28 Key Factors Driving the Home Buy/Sell Decision for 2023
- stronger economic recovery was expected in 2nd half and may happen if debt ceiling agreement is reached
- FOMO fear of missing out amidst a recovery
- fear of having to rent and be exposed to homelessness
- millennials and even Gen Z’s forming new families and need a house
- staying put — homeowners have nowhere to go thus can’t sell
- home buyers want homes in more suburban and rural areas
- work from home expected to continue although not like it was in 2021/2022, as many are returning the big metros
- government will spend more stimulus money because they want to ensure the jobs and housing markets don’t stagnate
- Fed promised to keep interest rates down but may raise them
- supply of homes making it unlikely many will be able to buy
- new home construction, material and land prices rising faster
- foreclosures may free up some homes for sale
- migration: work from home still driving buyers out of the cities for more room for a home office, backyard, space to relax
- migration: businesses moving out of high tax states to lower-tax states
- inflation plus money supply plus need for housing could inflate house prices severely
- buyers holding high-value stock portfolio’s could sell to buy a home
- buyers see a house as a potential rental income property
- many sellers want to get out of the city they live in for something new after a horrible pandemic period
- real estate is a preferred asset when cash, savings, and stocks can only go down in value
- cities and regions will still not allow housing development (NIMBYs) thus more demand for the limited available stock of homes
- homes are a safe haven (those renting saw how insecure their week to week lifestyles are where they could be left with nothing later in life, and wondering whether social security will even over their bills)
- speculation (real estate investors including the new crowdfunding buyer who can take more risk don’t see a big downside to real estate and are willing to pump money in for houses or rental properties)
- as employment grows there will be more demand for homes in 2021, 2022 and for 5 years ahead
- states such as Texas, Florida, Arizona drawing new residents (climate, jobs, business growth, low taxes)
- Los Angeles, San Francisco, New York losing residents (cost of living, taxes, failing economies)
- global economic growth will hit 4% in 2021 (world bank report)
- mortgage renewals — 225,000–500,000 homeowners could face foreclosure this year if rates go up
- homelessness and crime in the major cities will become a negative factor driving people out of the cities to the suburbs and smaller rural towns
There is no consensus on the housing market’s outlook given political battles and uncertainty about how inflation will play out and how the FED will react.

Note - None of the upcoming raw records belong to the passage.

/-- 45_dispatcher_interface R248: the cookie, then a repeat count of one open width (91 N10, log 16): the statement holds
for any. The transmission gets the resident Frame Buffer and configuration, which stay (log 17). With cookie and length
both wrong, as a payload shorter than four bytes has them (log 18), either status may come (93 U5, log 12). The empty
response payload is log 14. -/
def Obligations.RfSendIsGuardedByTheCookie : Prop :=
  ∃ width : Nat, 1 ≤ width ∧ width ≤ 250 ∧
    ∀ (s : State) (p : List Byte), waiting s p →
      (∀ count : List Byte, count.length = width → p = [0xCA, 0x4F, 0x09, 0x96] ++ count →
        exec .rfSend s =
          .next (answered s
            ⟨0x00, [], s.disp,
              some ⟨s.disp.frameBuf, s.disp.ods, s.disp.pa, s.disp.freq, s.disp.fdev, s.disp.enc, count⟩⟩)) ∧
      (p.take 4 ≠ [0xCA, 0x4F, 0x09, 0x96] → p.length = 4 + width →
        exec .rfSend s = .next (answered s ⟨0x50, [], s.disp, none⟩)) ∧
      (p.take 4 = [0xCA, 0x4F, 0x09, 0x96] → p.length ≠ 4 + width →
        exec .rfSend s = .next (answered s ⟨0x10, [], s.disp, none⟩)) ∧
      (p.take 4 ≠ [0xCA, 0x4F, 0x09, 0x96] → p.length ≠ 4 + width →
        exec .rfSend s = .next (answered s ⟨0x50, [], s.disp, none⟩) ∨
        exec .rfSend s = .next (answered s ⟨0x10, [], s.disp, none⟩))

/-- 45_dispatcher_interface R249, 30_encoding R98: every opcode that is not listed is answered UNKNOWN_CMD. The empty
response payload is log 14. -/
def Obligations.UnlistedOpcodesAreUnknown : Prop :=
  ∀ v : Byte, v ∉ ([0x00, 0x01, 0x02, 0x0A, 0x0B, 0x0C, 0x0D, 0x0E, 0x0F, 0x10, 0x11, 0x12, 0x13, 0x14, 0x15,
      0x33] : List Byte) →
    decodeOpcode v = .unknown v ∧
    ∀ (s : State) (p : List Byte), waiting s p →
      exec (.unknown v) s = .next (answered s ⟨0x01, [], s.disp, none⟩)

/-- 93 U7: a payload of the right length with a field outside its width is taken or answered INVALID_ARGUMENT; if it is
not taken, nothing changes. Which is a free value (log 12). That what is taken is the payload whole, so that a GET gives
it back, is the model's choice (91 N14; log 38). The empty response payload is log 14. -/
def Obligations.WideFieldsAreTakenOrRefused : Prop :=
  ∀ (s : State) (p : List Byte), waiting s p →
    (p.length = 9 → ∃ o, packOds o = p ∧
      (exec .setOds s = .next (answered s ⟨0x00, [], { s.disp with ods := o }, none⟩) ∨
       exec .setOds s = .next (answered s ⟨0x11, [], s.disp, none⟩))) ∧
    (p.length = 12 → ∃ o, packPa o = p ∧
      (exec .setPa s = .next (answered s ⟨0x00, [], { s.disp with pa := o }, none⟩) ∨
       exec .setPa s = .next (answered s ⟨0x11, [], s.disp, none⟩))) ∧
    (∀ v : Byte, p = [v] →
      exec .setFdev s = .next (answered s ⟨0x00, [], { s.disp with fdev := v }, none⟩) ∨
      exec .setFdev s = .next (answered s ⟨0x11, [], s.disp, none⟩))

/-- 45_dispatcher_interface R231: a command that answers anything but OK has changed nothing. That its response payload is
empty, so that `TXPAY` is not touched either, is log 14. -/
def Obligations.FailedCommandsChangeNothing : Prop :=
  ∀ (i : Instr) (s t : State) (st : Byte) (n : Nat), i.group = .frameOpcode → exec i s = .next t →
    t.disp.answer = some (st, n) → st ≠ 0x00 →
    t.disp = { s.disp with answer := some (st, 0) } ∧ t.device = s.device ∧ t.radio = s.radio

/-- 45_dispatcher_interface R254, R255: the statuses the dispatcher can return, and the longest response. -/
def Obligations.StatusesAndResponsesAreBounded : Prop :=
  ∀ (i : Instr) (s t : State), i.group = .frameOpcode → exec i s = .next t →
    ∃ st n, t.disp.answer = some (st, n) ∧ n ≤ 12 ∧ st ∈ ([0x00, 0x01, 0x10, 0x11, 0x50, 0x51] : List Byte)

/-- The answer's payload reads back from `TXPAY`, and no other byte of any buffer, no stream and no HOST register
changes (10_state R43). -/
def Obligations.AnswerStoresOnlyItsPayload : Prop :=
  ∀ (s : State) (r : Reply),
    Memory.readRange (answered s r).device.txpay 0 r.payload.length = some r.payload ∧
    (∀ a, r.payload.length ≤ a → Memory.read (answered s r).device.txpay a = Memory.read s.device.txpay a) ∧
    (∀ a, Memory.read (answered s r).device.rxbuf a = Memory.read s.device.rxbuf a) ∧
    (answered s r).host = s.host ∧ (answered s r).hd = s.hd ∧ (answered s r).dh = s.dh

The FED is not credible as a forecast source given the misstatements and predictions they’ve made.
All markets, including Los Angeles, San Diego, Denver, New York, Manhattan, Dallas, Boston, Philadelphia, Atlanta, Chicago, Austin, San Antonio, Salt Lake City, Tampa and Miami, will likely see flat home prices in 2023 and 2024 but see growth beyond that to 2027. Florida and Texas are still booming while California’s housing market forecast is looking a little brighter.